→ Work item
Exactly as written, transcribe the data that follows.

Materials provided START

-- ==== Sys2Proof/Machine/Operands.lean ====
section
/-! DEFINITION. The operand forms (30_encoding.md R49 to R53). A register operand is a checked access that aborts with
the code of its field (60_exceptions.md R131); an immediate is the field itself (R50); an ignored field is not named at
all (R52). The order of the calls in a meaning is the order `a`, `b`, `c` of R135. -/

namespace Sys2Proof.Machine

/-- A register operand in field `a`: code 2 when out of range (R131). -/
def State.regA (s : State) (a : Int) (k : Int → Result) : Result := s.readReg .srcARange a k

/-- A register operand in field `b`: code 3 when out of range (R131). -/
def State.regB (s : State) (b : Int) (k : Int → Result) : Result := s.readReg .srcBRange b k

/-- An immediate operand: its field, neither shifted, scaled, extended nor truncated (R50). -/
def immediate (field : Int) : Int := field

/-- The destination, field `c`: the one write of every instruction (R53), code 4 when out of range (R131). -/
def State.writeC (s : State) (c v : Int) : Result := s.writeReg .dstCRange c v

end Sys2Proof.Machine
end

Materials provided END

→ Your response
-- ==== Sys2Proof/Machine/Operands.lean ====
section
/-! DEFINITION. The operand forms (30_encoding.md R49 to R53). A register operand is a checked access that aborts with
the code of its field (60_exceptions.md R131); an immediate is the field itself (R50); an ignored field is not named at
all (R52). The order of the calls in a meaning is the order `a`, `b`, `c` of R135. -/

namespace Sys2Proof.Machine

/-- A register operand in field `a`: code 2 when out of range (R131). -/
def State.regA (s : State) (a : Int) (k : Int → Result) : Result := s.readReg .srcARange a k

/-- A register operand in field `b`: code 3 when out of range (R131). -/
def State.regB (s : State) (b : Int) (k : Int → Result) : Result := s.readReg .srcBRange b k

/-- An immediate operand: its field, neither shifted, scaled, extended nor truncated (R50). -/
def immediate (field : Int) : Int := field

/-- The destination, field `c`: the one write of every instruction (R53), code 4 when out of range (R131). -/
def State.writeC (s : State) (c v : Int) : Result := s.writeReg .dstCRange c v

end Sys2Proof.Machine
end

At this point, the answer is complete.